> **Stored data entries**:
========================================

-- ==== Sys2Proof/Proofs/TimelineDone.lean ====
section
/-! What the end of a moment leaves to SL: nothing; so that every row is a chain of moves. -/

namespace Sys2Proof.Machine

/-! ### A list on which no window runs -/

/-- Every entry waits for its start. -/
abbrev State.dormant (s : State) : Prop := ∀ w ∈ s.sl.windows, w.life = .scheduled

theorem dormant_of_idle {s : State} (hl : ListLaw s) (h : s.active = none) : s.dormant := by
  obtain ⟨-, -, -, htail, -⟩ := hl
  cases hw : s.sl.windows with
  | nil => simp [State.dormant, hw]
  | cons w ws =>
    have hpart : w.life.part = none := by simpa [State.active, activeOf, hw] using h
    rw [hw, List.tail_cons] at htail
    rw [State.dormant, hw]
    exact List.forall_mem_cons.mpr ⟨(Life.part_eq_none_iff _).mp hpart, htail⟩

theorem State.dormant.idle {s : State} (h : s.dormant) : s.active = none := active_none_of_scheduled h

theorem State.dormant.sublist {s t : State} (h : s.dormant) (hw : t.sl.windows.Sublist s.sl.windows) : t.dormant :=
  fun w hm => h w (hw.subset hm)

theorem State.dormant.of_windows {s t : State} (h : s.dormant) (hw : t.sl.windows = s.sl.windows) : t.dormant :=
  h.sublist (by rw [hw])

theorem State.sameList.dormant {s t : State} (h : s.sameList t) (hd : s.dormant) : t.dormant := by
  rcases h with h | ⟨w, ws, life, hw, ht, hpart, -⟩
  · exact hd.of_windows h
  · rw [State.dormant, hw] at hd
    rw [State.dormant, ht]
    refine List.forall_mem_cons.mpr ⟨?_, fun v hv => hd v (List.mem_cons_of_mem _ hv)⟩
    rw [hd w List.mem_cons_self] at hpart
    exact (Life.part_eq_none_iff _).mp (Option.not_isSome_iff_eq_none.mp (by rw [hpart]; exact Bool.false_ne_true))

theorem State.dormant.cut {s : State} (h : s.dormant) (id : Nat) : (endWindow id s).dormant := by
  intro w hw
  obtain ⟨v, hv, rfl⟩ := List.mem_map.mp hw
  split
  · rw [WindowRec.cut_other (by simp [h v hv])]
    exact h v hv
  · exact h v hv

theorem State.dormant.inserted {s : State} (h : s.dormant) {w : WindowRec} (hw : w.life = .scheduled) :
    ∀ v ∈ insertWindow w s.sl.windows, v.life = .scheduled := by
  intro v hv
  unfold insertWindow at hv
  rcases List.mem_append.mp hv with hv | hv
  · exact h v ((List.takeWhile_sublist _).subset hv)
  · rcases List.mem_cons.mp hv with rfl | hv
    · exact hw
    · exact h v ((List.dropWhile_sublist _).subset hv)

/-! ### What the rest of a moment leaves to SL -/

/-- The examination and the positions that are due stay, and a list on which no window runs stays so. -/
structure Stays (s t : State) : Prop where
  exam : t.moment.exam = s.moment.exam
  positions : t.moment.positions = s.moment.positions
  dormant : s.dormant → t.dormant

theorem Stays.refl (s : State) : Stays s s := ⟨rfl, rfl, id⟩

theorem Stays.trans {s t u : State} (h : Stays s t) (h' : Stays t u) : Stays s u :=
  ⟨h'.exam.trans h.exam, h'.positions.trans h.positions, fun hd => h'.dormant (h.dormant hd)⟩

theorem Stays.of_eq {s t : State} (hm : t.moment = s.moment) (hw : t.sl.windows = s.sl.windows) : Stays s t :=
  ⟨by rw [hm], by rw [hm], fun h => h.of_windows hw⟩

abbrev Command.stays (cmd : Command) : Prop := ∀ l args s, Stays s (cmd l args s).2

theorem Command.stays.of_keeps {cmd : Command} (h : ∀ l args s, (cmd l args s).2 = s) : cmd.stays := fun l args s => by
  rw [h]
  exact .refl s

theorem Command.stays.of_eq {cmd : Command} (hm : ∀ l args s, (cmd l args s).2.moment = s.moment)
    (hw : ∀ l args s, (cmd l args s).2.sl.windows = s.sl.windows) : cmd.stays :=
  fun l args s => .of_eq (hm l args s) (hw l args s)

theorem cmdSetTime_stays : Command.stays cmdSetTime :=
  .of_eq (fun l args s => by unfold cmdSetTime; dsimp only; split <;> dsimp only <;> split_ifs <;> simp)
    (fun l args s => by unfold cmdSetTime; dsimp only; split <;> dsimp only <;> split_ifs <;> simp)

theorem cmdAddWindow_stays : Command.stays cmdAddWindow := by
  intro l args s
  unfold cmdAddWindow
  split
  · exact .refl s
  · refine ⟨by simp, by simp, fun h => ?_⟩
    unfold placeWindow
    exact fun v hv => h.inserted (w := ⟨s.sl.assignId, fieldU args 0 4, fieldU args 4 4, Fin.ofNat 8 (fieldU args 8 1), l, .scheduled⟩) rfl v (by simpa using hv)

theorem cmdDeleteWindow_stays : Command.stays cmdDeleteWindow := by
  intro l args s
  unfold cmdDeleteWindow
  split_ifs
  · exact .refl s
  · exact .refl s
  · split
    · exact .refl s
    · refine ⟨by simp, by simp, fun h => ?_⟩
      unfold deleteWindow
      split
      · exact h.sublist (by simp)
      · exact h.cut _

theorem cmdChange_stays : Command.stays cmdChange := by
  have henqueue : ∀ l x v b s, Stays s (enqueue l x v b s).2 := by
    intro l x v b s
    unfold enqueue
    dsimp only
    split
    · dsimp only
      split
      · exact ⟨rfl, rfl, id⟩
      · exact ⟨rfl, rfl, id⟩
    · split <;> exact ⟨rfl, rfl, id⟩
  intro l args s
  unfold cmdChange
  split
  · exact .refl s
  · split
    · exact .refl s
    · split
      · exact .refl s
      · split_ifs
        · exact .refl s
        · exact .refl s
        · exact henqueue _ _ _ _ s

theorem cmdCancelChange_stays : Command.stays cmdCancelChange := by
  intro l args s
  unfold cmdCancelChange
  split_ifs
  · exact .refl s
  · exact .refl s
  · split
    · exact .refl s
    · split <;> exact ⟨rfl, rfl, id⟩

theorem cmdStart_stays : Command.stays cmdStart := by
  intro l args s
  unfold cmdStart
  split
  · exact .refl s
  · split
    · exact .refl s
    split
    · exact .refl s
    · split
      · exact .refl s
      · split
        · exact .refl s
        · exact .of_eq (by simp) (by simp)

theorem cmdStop_stays : Command.stays cmdStop := by
  intro l args s
  unfold cmdStop
  split_ifs
  · exact .refl s
  · exact .refl s
  · split
    · exact .refl s
    · exact .of_eq (by simp) (by simp)

theorem cmdReadChannels_stays : Command.stays cmdReadChannels := by
  intro l args s
  unfold cmdReadChannels
  split_ifs <;> exact .of_eq rfl rfl

theorem cmdSetChannelLimits_stays : Command.stays cmdSetChannelLimits := by
  intro l args s
  unfold cmdSetChannelLimits
  dsimp only
  split_ifs <;> exact .of_eq rfl rfl

theorem cmdWriteCalibration_stays : Command.stays cmdWriteCalibration := by
  intro l args s
  unfold cmdWriteCalibration
  dsimp only
  split_ifs <;> exact .of_eq rfl rfl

========================================

> **Task**: Filter the entries above and keep only the lines with the word "have".

> **Answer to this task**:
    have hpart : w.life.part = none := by simpa [State.active, activeOf, hw] using h
  have henqueue : ∀ l x v b s, Stays s (enqueue l x v b s).2 := by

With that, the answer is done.